- Exercise directions
In the material below, find the line with "parallelPort := ⟨0x1F000000, 0x00080000⟩" and the line with "0 (rule R415). -/", then output those two lines and every line between them, exactly.
BEGIN
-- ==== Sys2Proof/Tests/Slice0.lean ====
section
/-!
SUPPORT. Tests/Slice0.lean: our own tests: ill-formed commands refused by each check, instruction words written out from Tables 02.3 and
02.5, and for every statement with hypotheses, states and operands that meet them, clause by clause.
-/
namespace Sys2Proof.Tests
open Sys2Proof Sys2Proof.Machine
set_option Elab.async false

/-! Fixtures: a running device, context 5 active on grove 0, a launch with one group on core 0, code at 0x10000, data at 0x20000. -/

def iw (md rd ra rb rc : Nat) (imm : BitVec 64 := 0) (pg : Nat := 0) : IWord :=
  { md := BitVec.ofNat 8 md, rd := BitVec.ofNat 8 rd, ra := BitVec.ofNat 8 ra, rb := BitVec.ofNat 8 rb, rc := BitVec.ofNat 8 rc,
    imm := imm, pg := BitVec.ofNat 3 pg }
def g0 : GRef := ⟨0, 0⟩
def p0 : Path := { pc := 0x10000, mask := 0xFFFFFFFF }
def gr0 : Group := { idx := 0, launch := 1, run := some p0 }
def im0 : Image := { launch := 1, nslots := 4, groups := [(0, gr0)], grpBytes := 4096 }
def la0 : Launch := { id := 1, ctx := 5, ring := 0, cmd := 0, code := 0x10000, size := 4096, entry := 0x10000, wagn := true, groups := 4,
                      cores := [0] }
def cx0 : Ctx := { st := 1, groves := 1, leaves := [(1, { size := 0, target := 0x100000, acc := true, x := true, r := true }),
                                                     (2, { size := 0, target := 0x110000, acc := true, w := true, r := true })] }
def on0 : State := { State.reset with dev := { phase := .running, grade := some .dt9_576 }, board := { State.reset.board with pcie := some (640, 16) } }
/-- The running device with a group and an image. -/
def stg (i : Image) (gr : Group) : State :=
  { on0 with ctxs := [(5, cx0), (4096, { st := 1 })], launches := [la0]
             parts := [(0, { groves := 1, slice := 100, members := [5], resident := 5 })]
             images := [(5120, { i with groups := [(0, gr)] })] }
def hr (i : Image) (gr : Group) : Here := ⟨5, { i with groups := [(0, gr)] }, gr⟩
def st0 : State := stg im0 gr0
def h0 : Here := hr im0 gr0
END
BEGIN
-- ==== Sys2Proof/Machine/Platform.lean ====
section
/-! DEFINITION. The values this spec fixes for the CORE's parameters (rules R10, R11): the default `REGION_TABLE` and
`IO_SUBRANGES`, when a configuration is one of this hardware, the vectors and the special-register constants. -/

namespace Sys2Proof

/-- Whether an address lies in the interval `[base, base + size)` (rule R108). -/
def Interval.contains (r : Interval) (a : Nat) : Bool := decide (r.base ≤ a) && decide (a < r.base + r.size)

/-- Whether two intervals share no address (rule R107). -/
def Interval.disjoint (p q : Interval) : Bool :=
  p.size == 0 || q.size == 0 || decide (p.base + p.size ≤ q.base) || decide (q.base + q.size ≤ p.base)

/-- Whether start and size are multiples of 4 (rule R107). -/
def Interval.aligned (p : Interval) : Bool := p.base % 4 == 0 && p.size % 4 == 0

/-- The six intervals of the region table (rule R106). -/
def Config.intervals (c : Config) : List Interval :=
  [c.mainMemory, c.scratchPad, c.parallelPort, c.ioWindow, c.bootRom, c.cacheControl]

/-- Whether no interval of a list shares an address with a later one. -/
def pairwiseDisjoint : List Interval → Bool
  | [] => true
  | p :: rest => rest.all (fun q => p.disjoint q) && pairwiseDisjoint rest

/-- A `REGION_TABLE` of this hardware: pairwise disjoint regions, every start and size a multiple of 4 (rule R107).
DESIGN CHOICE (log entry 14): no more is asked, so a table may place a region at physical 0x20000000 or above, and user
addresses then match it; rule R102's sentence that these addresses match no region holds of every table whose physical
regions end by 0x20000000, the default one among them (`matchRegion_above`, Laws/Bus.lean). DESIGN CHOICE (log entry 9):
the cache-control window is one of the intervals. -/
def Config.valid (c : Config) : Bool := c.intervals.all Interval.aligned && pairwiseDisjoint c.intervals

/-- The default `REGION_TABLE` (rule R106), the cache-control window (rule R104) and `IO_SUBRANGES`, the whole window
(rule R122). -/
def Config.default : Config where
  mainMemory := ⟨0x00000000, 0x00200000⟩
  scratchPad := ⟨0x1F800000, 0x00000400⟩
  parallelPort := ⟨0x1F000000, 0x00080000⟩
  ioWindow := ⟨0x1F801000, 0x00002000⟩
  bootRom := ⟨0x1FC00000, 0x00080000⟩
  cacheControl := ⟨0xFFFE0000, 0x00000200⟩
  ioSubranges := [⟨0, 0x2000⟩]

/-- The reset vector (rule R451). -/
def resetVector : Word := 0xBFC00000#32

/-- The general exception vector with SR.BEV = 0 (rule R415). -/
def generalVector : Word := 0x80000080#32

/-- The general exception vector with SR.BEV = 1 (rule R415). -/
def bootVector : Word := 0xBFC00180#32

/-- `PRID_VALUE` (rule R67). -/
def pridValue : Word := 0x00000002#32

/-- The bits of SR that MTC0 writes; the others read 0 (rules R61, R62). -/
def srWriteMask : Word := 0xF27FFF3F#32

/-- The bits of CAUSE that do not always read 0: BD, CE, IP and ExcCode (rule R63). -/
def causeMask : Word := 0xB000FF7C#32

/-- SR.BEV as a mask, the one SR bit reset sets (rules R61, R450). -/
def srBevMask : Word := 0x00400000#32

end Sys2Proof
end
END
BEGIN
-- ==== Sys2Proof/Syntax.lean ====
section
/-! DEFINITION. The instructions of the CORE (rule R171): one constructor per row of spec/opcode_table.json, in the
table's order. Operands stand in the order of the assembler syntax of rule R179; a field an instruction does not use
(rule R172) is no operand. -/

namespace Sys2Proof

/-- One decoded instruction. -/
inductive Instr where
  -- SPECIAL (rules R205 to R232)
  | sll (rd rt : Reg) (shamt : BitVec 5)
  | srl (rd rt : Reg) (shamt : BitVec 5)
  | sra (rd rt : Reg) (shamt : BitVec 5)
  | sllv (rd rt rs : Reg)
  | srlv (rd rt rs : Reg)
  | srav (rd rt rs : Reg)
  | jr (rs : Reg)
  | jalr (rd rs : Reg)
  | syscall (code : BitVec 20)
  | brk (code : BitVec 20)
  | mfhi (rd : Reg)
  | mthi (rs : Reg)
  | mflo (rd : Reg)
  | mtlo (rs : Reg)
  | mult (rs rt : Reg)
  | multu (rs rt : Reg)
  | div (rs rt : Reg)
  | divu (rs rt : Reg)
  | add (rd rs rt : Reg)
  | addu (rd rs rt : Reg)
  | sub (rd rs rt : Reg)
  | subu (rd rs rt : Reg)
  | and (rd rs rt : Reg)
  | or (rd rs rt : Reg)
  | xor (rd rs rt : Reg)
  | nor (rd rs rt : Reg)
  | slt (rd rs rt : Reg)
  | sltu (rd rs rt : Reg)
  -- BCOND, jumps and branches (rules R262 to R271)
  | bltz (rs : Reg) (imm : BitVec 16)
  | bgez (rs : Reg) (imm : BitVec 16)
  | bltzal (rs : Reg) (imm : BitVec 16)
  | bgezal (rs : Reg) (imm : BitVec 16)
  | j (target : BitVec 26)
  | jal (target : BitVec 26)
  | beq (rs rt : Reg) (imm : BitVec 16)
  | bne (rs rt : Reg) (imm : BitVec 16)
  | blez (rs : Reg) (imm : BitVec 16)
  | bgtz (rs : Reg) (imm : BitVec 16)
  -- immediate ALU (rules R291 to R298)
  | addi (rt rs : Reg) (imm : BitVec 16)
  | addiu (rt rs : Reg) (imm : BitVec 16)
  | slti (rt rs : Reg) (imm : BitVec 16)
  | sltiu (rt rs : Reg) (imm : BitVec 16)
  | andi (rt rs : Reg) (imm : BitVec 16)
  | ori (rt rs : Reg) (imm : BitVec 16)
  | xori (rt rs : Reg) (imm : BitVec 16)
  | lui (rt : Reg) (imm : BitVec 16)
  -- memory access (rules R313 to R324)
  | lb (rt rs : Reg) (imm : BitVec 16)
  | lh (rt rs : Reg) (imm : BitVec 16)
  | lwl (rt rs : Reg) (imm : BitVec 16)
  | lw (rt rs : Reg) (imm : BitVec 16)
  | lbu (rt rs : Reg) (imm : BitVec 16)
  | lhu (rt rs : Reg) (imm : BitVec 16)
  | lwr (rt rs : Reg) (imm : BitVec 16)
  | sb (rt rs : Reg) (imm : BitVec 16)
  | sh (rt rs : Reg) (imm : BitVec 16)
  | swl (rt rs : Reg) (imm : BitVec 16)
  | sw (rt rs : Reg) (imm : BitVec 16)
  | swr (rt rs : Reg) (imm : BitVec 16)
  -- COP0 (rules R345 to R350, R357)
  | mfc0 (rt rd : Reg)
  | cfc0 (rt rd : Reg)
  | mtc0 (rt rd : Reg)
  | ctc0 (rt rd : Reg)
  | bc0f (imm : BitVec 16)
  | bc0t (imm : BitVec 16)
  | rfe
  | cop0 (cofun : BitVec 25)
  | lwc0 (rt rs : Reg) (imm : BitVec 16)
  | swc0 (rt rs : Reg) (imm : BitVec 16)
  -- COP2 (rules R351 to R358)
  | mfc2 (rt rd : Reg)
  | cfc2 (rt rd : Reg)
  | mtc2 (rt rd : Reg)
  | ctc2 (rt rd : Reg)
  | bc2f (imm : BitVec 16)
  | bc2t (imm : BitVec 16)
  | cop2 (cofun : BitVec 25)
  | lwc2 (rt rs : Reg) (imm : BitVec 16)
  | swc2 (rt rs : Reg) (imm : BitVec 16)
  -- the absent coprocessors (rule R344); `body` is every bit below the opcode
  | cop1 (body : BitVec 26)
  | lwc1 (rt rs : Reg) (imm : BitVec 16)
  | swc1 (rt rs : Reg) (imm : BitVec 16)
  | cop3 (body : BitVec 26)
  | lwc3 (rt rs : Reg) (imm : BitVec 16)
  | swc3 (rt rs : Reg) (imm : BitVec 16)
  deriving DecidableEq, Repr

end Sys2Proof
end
END
- Answer for the task
  parallelPort := ⟨0x1F000000, 0x00080000⟩
  ioWindow := ⟨0x1F801000, 0x00002000⟩
  bootRom := ⟨0x1FC00000, 0x00080000⟩
  cacheControl := ⟨0xFFFE0000, 0x00000200⟩
  ioSubranges := [⟨0, 0x2000⟩]

/-- The reset vector (rule R451). -/
def resetVector : Word := 0xBFC00000#32

/-- The general exception vector with SR.BEV = 0 (rule R415). -/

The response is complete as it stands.